Going Up? UM Couple Finds Love in an Elevator

 

 

MISSOULA  – Purchasing an engraved brick on the Centennial Circle surrounding the Grizzly Bear statue at the University of Montana cements one's relationship with UM, both literally and figuratively.

And in the 27 years that UM has offered the brick inscriptions, we've seen a lot of requests – some poetic, others not so much. But when a recent brick order caught our eye, we knew there had to be a story behind it. It read:

"Morgan and Sam
Found Love in
A UM Elevator"


It turns out Valentine’s Day is the perfect time to tell that story.

To get the skinny, we reached out to Cassie Eliasson VanAlstyne, a proud UM alumna and purchaser of said brick.

Cassie, who now lives in Colorado but hails from Roundup, said UM has played a major role in her family’s life. She fondly remembers a weekend visit her older sister made to campus some 25 years ago while Cassie was studying journalism and living in Craig Hall.

“She is five years older than me, so we didn't really connect as kids, you know?” Cassie wrote in an email. “But that visit really brought us together as friends.” 

Photo of Morgan and Sam on the Oval
Morgan Eliasson’s and Sam Brown’s love is etched in stone on the Centennial Circle surrounding the Grizzly Bear statue. 

Several months later that same sister was pregnant.

“I learned that the baby was a girl in the lobby of Craig Hall after asking for my mail and getting a note card from my sister that simply said ‘it's a girl’ with a picture of a stork printed dot-matrix style on it,” Cassie said. “It was so exciting! My sister named her Morgan Cassandra, after her aunt Cassandra (that's me).”

That little girl would go on to follow in her aunt’s steps, enrolling at UM in 2016 to study elementary education. Morgan calls herself a bit of a “rebel” for the decision to become a Griz.

“There are members of my family who went to Montana State,” she said. “I had to pick a side.”

It was as a first-year student in Jesse Hall that Morgan would meet Sam Brown, an Auburn, Washington, resident drawn to UM for its outdoor lifestyle and major in resource conservation.

The way Morgan tells it, she was living on the ninth floor of the residence hall at the time. He was on the third floor where, it happens, some of her friends also lived.

“I got along with everyone down there, and on the second day I popped into Sam’s room and invited him to a party,” Morgan recalls. “What drew me in was he had a lemon tree and his room was super organized. Not like other freshman college guys.”

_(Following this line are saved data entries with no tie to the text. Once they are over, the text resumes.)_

/-! ## Moves, shifts, bits, flags -/

/-- `MOV`, `LDI`, `SER` and `MOVW` (R210 to R212, R131): the register or pair, and no flag. -/
def Obligations.MoveResults : Prop :=
  ∀ (s : State) (d r : Reg) (k : Byte),
    Completes (.mov d r) s 1 [d] [] (fun t => readReg t d = readReg s r) ∧
    Completes (.ldi d k) s 1 [d] [] (fun t => readReg t d = k) ∧
    Completes (.ser d) s 1 [d] [] (fun t => (readReg t d).toNat = 255) ∧
    (s.cfg.has .movw = true →
      Completes (.movw d r) s 1 [d, d + 1] [] (fun t =>
        readReg t d = readReg s r ∧ readReg t (d + 1) = readReg s (r + 1)))

/-- `LSL`, `LSR`, `ROL`, `ROR`, `ASR` (R265 to R269) by arithmetic: C the bit shifted out, V = N ^ C, S = C. -/
def Obligations.ShiftResults : Prop :=
  ∀ (s : State) (d : Reg),
    let a := readReg s d
    let c := bitNat (readFlag s .c)
    let flags (t : State) (out : Bool) : Prop :=
      readFlag t .c = out ∧ readFlag t .n = decide (128 ≤ (readReg t d).toNat) ∧
      readFlag t .z = decide ((readReg t d).toNat = 0) ∧
      readFlag t .v = (readFlag t .n ^^ out) ∧ readFlag t .s = out
    Completes (.lsl d) s 1 [d] sixFlags (fun t =>
      (readReg t d).toNat = 2 * a.toNat % 256 ∧ flags t (decide (128 ≤ a.toNat)) ∧
      readFlag t .h = decide (8 ≤ a.toNat % 16)) ∧
    Completes (.rol d) s 1 [d] sixFlags (fun t =>
      (readReg t d).toNat = (2 * a.toNat + c) % 256 ∧ flags t (decide (128 ≤ a.toNat)) ∧
      readFlag t .h = decide (8 ≤ a.toNat % 16)) ∧
    Completes (.lsr d) s 1 [d] [.z, .c, .n, .v, .s] (fun t =>
      (readReg t d).toNat = a.toNat / 2 ∧ flags t (decide (a.toNat % 2 = 1))) ∧
    Completes (.ror d) s 1 [d] [.z, .c, .n, .v, .s] (fun t =>
      (readReg t d).toNat = a.toNat / 2 + 128 * c ∧ flags t (decide (a.toNat % 2 = 1))) ∧
    Completes (.asr d) s 1 [d] [.z, .c, .n, .v, .s] (fun t =>
      (readReg t d).toInt = a.toInt / 2 ∧ flags t (decide (a.toNat % 2 = 1)))

/-- `SWAP`, `BST`, `BLD` (R270, R275, R276): nibbles exchanged; one bit to T; T to one bit, the others kept. -/
def Obligations.BitResults : Prop :=
  ∀ (s : State) (d r : Reg) (b : BitVec 3),
    Completes (.swap d) s 1 [d] [] (fun t =>
      (readReg t d).toNat = (readReg s d).toNat % 16 * 16 + (readReg s d).toNat / 16) ∧
    Completes (.bst r b) s 1 [] [.t] (fun t => readFlag t .t = bitAt (readReg s r) b.toNat) ∧
    Completes (.bld d b) s 1 [d] [] (fun t =>
      ∀ j, j < 8 → bitAt (readReg t d) j =
        if j = b.toNat then readFlag s .t else bitAt (readReg s d) j)
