-- ==== Sys2Proof/Tests/Slice0.lean ====
section
/-! SUPPORT. Tests: ill-formed terms refused, words of the spec decoded, one step of each instruction against the
Examples of 40_arithmetic_logic.md to 44_bit_and_bit_test.md, and for each obligation with hypotheses a state
that meets them. -/

namespace Sys2Proof.Tests

open Sys2Proof.Machine

/-! ## WellFormed refuses an ill-formed term of each kind (R25) -/

theorem test_wf_upper_half :
    ([Instr.subi 15 0#8, .sbci 0 1#8, .andi 15 1#8, .ori 15 1#8, .sbr 15 1#8, .cbr 15 1#8, .ser 15, .cpi 15 1#8,
      .ldi 15 1#8, .muls 15 16, .muls 16 15].all fun i => !i.wf) = true := by decide

theorem test_wf_r16_to_r23 :
    ([Instr.mulsu 15 16, .mulsu 16 24, .fmul 24 16, .fmul 16 15, .fmuls 15 16, .fmuls 16 24, .fmulsu 24 16,
      .fmulsu 16 15].all fun i => !i.wf) = true := by decide

theorem test_wf_word_pair :
    ([Instr.adiw 22 1#6, .adiw 25 1#6, .sbiw 0 1#6, .sbiw 31 1#6].all fun i => !i.wf) = true := by decide

theorem test_wf_even :
    ([Instr.movw 1 2, .movw 2 3].all fun i => !i.wf) = true := by decide

/-- Reserved first words (R85), one of each pattern, are refused by name. -/
theorem test_decode_reserved :
    ([0x0001#16, 0x00FF#16, 0x9003#16, 0x9008#16, 0x900B#16, 0x9203#16, 0x9204#16, 0x9207#16, 0x9208#16, 0x920B#16,
      0x9404#16, 0x940B#16, 0x9528#16, 0x95B8#16, 0x95F8#16, 0x9429#16, 0x9599#16, 0xF808#16, 0xFFFF#16].all
      fun w => decodeTableWord 16 w.toNat == none) = true := by decide

/-! ## A bench -/

/-- A state after power-on, at `PC` 0x0100, with these registers and this `SREG`. -/
def bench (c : Config) (regs : List (Reg × Byte)) (sreg : Byte) : State :=
  regs.foldl (fun s x => writeReg x.1 x.2 s)
    { State.powerOn c (Vector.replicate 32 0#8) with pc := 0x100#22, sreg := sreg }

/-- The outcome is a next state that passes the check. -/
def answers (o : Result) (p : State → Bool) : Bool :=
  match o with
  | .next t => p t
  | .fault _ => false
  | .refused _ => false

/-- One step with these words at `PC`. -/
def runs (s : State) (w : Nat) (p : State → Bool) : Bool := answers (step (s.withFetchWord 32 w)) p

/-! ## Decoding: for every row a word of the spec, written out (the Examples of 40 to 44) -/

/-- The arithmetic and logic rows that define a word. -/
theorem test_decode_arithmetic :
    ([(16, 0x0F01, Instr.add 16 17), (16, 0x1C23, .adc 2 3), (16, 0x9601, .adiw 24 1#6),
    (16, 0x1B01, .sub 16 17), (16, 0x5100, .subi 16 16#8), (16, 0x0835, .sbc 3 5),
    (16, 0x4010, .sbci 17 0#8), (16, 0x9711, .sbiw 26 1#6), (16, 0x2301, .and 16 17),
    (16, 0x702F, .andi 18 15#8), (16, 0x2801, .or 0 1), (16, 0x6801, .ori 16 129#8),
    (16, 0x2445, .eor 4 5), (16, 0x9500, .com 16), (16, 0x9501, .neg 16), (16, 0x9503, .inc 16),
    (16, 0x950A, .dec 16), (16, 0x9F01, .mul 16 17), (16, 0x0201, .muls 16 17),
    (16, 0x0301, .mulsu 16 17), (16, 0x0309, .fmul 16 17), (16, 0x0381, .fmuls 16 17),
    (16, 0x0389, .fmulsu 16 17)].all
      fun x => decodeTableWord x.1 x.2.1 == some x.2.2) = true := by decide

/-- The arithmetic and logic rows that are another name of a word: their word, and the row it decodes as (R83). -/
theorem test_encode_arithmetic_names :
    ([(0x6003#16, Instr.sbr 16 3#8), (0x7F00#16, .cbr 16 15#8), (0x2055#16, .tst 5),
    (0x2400#16, .clr 0), (0xEF1F#16, .ser 17)].all
      fun x => encode x.2 == [x.1] && decodeTableWord 16 x.1.toNat == some x.2.canonical) = true := by
  decide

/-- The branch rows that define a word. -/
theorem test_decode_branch :
    ([(16, 0xCFFD, Instr.rjmp 4093#12), (16, 0x9409, .ijmp), (16, 0x9419, .eijmp),
    (32, 0x1234940C, .jmp 4660#22), (16, 0xD005, .rcall 5#12), (16, 0x9509, .icall),
    (16, 0x9519, .eicall), (32, 0x0400940E, .call 1024#22), (16, 0x9508, .ret), (16, 0x9518, .reti),
    (16, 0x1045, .cpse 4 5), (16, 0x1701, .cp 16 17), (16, 0x0713, .cpc 17 19),
    (16, 0x3400, .cpi 16 64#8), (16, 0xFC53, .sbrc 5 3#3), (16, 0xFE57, .sbrs 5 7#3),
    (16, 0x992A, .sbic 5#5 2#3), (16, 0x9B2A, .sbis 5#5 2#3), (16, 0xF056, .brbs 6#3 10#7),
    (16, 0xF600, .brbc 0#3 64#7)].all
      fun x => decodeTableWord x.1 x.2.1 == some x.2.2) = true := by decide

/-- The branch rows that are another name of a word: their word, and the row it decodes as (R83). -/
theorem test_encode_branch_names :
    ([(0xF029#16, Instr.breq 5#7), (0xF7F1#16, .brne 126#7), (0xF028#16, .brcs 5#7),
    (0xF428#16, .brcc 5#7), (0xF428#16, .brsh 5#7), (0xF028#16, .brlo 5#7), (0xF02A#16, .brmi 5#7),
    (0xF42A#16, .brpl 5#7), (0xF42C#16, .brge 5#7), (0xF02C#16, .brlt 5#7), (0xF02D#16, .brhs 5#7),
    (0xF42D#16, .brhc 5#7), (0xF02E#16, .brts 5#7), (0xF42E#16, .brtc 5#7), (0xF02B#16, .brvs 5#7),
    (0xF42B#16, .brvc 5#7), (0xF02F#16, .brie 5#7), (0xF42F#16, .brid 5#7)].all
      fun x => encode x.2 == [x.1] && decodeTableWord 16 x.1.toNat == some x.2.canonical) = true := by
  decide

/-- The control rows that define a word. -/
theorem test_decode_control :
    ([(16, 0x9598, Instr.brk), (16, 0x0000, .nop), (16, 0x9588, .sleep), (16, 0x95A8, .wdr)].all
      fun x => decodeTableWord x.1 x.2.1 == some x.2.2) = true := by decide

/-- The transfer rows that define a word. -/
theorem test_decode_transfer :
    ([(16, 0x2E14, Instr.mov 1 20), (16, 0x01CF, .movw 24 30), (16, 0xE50A, .ldi 16 90#8),
    (32, 0x01239100, .lds 16 291#16), (16, 0x905C, .ldX 5), (16, 0x905D, .ldXInc 5),
    (16, 0x905E, .ldXDec 5), (16, 0x9009, .ldYInc 0), (16, 0x900A, .ldYDec 0),
    (16, 0xAC4F, .lddY 4 63#6), (16, 0x9001, .ldZInc 0), (16, 0x9002, .ldZDec 0),
    (16, 0x8041, .lddZ 4 1#6), (32, 0x01239300, .sts 291#16 16), (16, 0x925C, .stX 5),
    (16, 0x925D, .stXInc 5), (16, 0x925E, .stXDec 5), (16, 0x9259, .stYInc 5), (16, 0x925A, .stYDec 5),
    (16, 0x825A, .stdY 2#6 5), (16, 0x9251, .stZInc 5), (16, 0x9252, .stZDec 5),
    (16, 0xAE57, .stdZ 63#6 5), (16, 0x95C8, .lpm), (16, 0x9104, .lpmZ 16), (16, 0x9105, .lpmZInc 16),
    (16, 0x95D8, .elpm), (16, 0x9106, .elpmZ 16), (16, 0x9107, .elpmZInc 16), (16, 0x95E8, .spm),
    (16, 0xB60F, .inp 0 63#6), (16, 0xBF0D, .out 61#6 16), (16, 0x930F, .push 16),
    (16, 0x911F, .pop 17)].all
      fun x => decodeTableWord x.1 x.2.1 == some x.2.2) = true := by decide
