-- ==== Sys2Proof/Config.lean ====
section
/-! DEFINITION. The free values of the ZG-62 model: what the spec leaves open and the machine goes on from. Each is a
constant with no body, so that nothing can be proved about its value; the machine applies it to the draw counter of the
state, which every use advances. -/

namespace Sys2Proof

/-- The pieces of work whose reports may stand in either order when one event reaches several units (spec/09, R155;
spec/08, R150): the four title units and the lock engine at a field start, the result of a jam check made at the same
carry, and the classifier beside the lock engine at a verdict or a timing restart. -/
inductive Work where
  | bank
  | mixer
  | engine
  | walk
  | fade (g : Fin 4)
  | check
  | classifier
deriving DecidableEq, Repr

/-- FREE VALUE (log 10, 13): the turn at which a piece of work posts its reports, at the given draw. The spec gives no
order; what it does settle, that the fade generators step after the walk (R112, R150) and that a performance shown to come
before the walk posts before it (R108, R150), is added where the turns are used. -/
opaque Config.turn : Nat → Work → Nat

/-- FREE VALUE (log 11): whether the result of a jam check is posted before the field start made at the same carry. -/
opaque Config.checkResultFirst : Nat → Bool

/-- FREE VALUE (log 12): whether the sample taken at a tick is in the slot when the pixel of that tick is produced. -/
opaque Config.sampleBeforePixel : Nat → Bool

end Sys2Proof
end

“Yup, that’s about it,” said Sam, a man of fewer words, of that initial encounter.

The two became friends right away, hiking the M often and just hanging out. And then winter doldrums led to a bad case of cabin fever.

Photo of Sam and Morgan in the Jesse Hall elevator
The infamous Jesse Hall elevator.

Here’s where the elevator comes in.

“We needed to do something different,” Morgan recalls. “We hauled two chairs in the elevator, set up some music, Sam brought a half gallon of milk, and we greeted people riding to their floors.

“Some people were really friendly,” she adds, “Some, I’m sure, thought who are these weirdos?”

Morgan and Sam rode that first day for two hours and put in several more elevator stints on following weekends. Soon they had a reputation.

“The second time, this guy got on and said ‘oh, you are the one’s riding the elevator, I heard about you,’” Morgan said.

The couple continued to date through college, and when it came time to pop the question in October 2020, Sam opted not for the elevator as a backdrop, but a rustic cabin in Condon. The couple were married June 26, 2021, at Dunrovin Ranch and today live in Missoula. Morgan works as a seventh and eighth grade teacher for Woodman School in Lolo. Sam works in GIS for onX.

They learned about the brick gift on their wedding day when Aunt Cassie presented them with a letter from UM acknowledging the purchase and the inscription.

“It was such a cool and heartfelt present,” Morgan said.

Cassie admits an engraved brick isn’t the first thing that comes to mind for a wedding gift, but their families had heard the elevator story many times. The gift, she said, also reflects UM’s special place in their hearts.

Plus, anything tamer wouldn’t reflect Morgan’s and Sam’s outsized personalities.

“Maybe it’s not super appropriate for some, but those of us who grew up with ’90s rock get it,” Cassie said referring to the Grammy-nominated Aerosmith anthem. “It’s definitely not your average wedding blender or set of sheets.”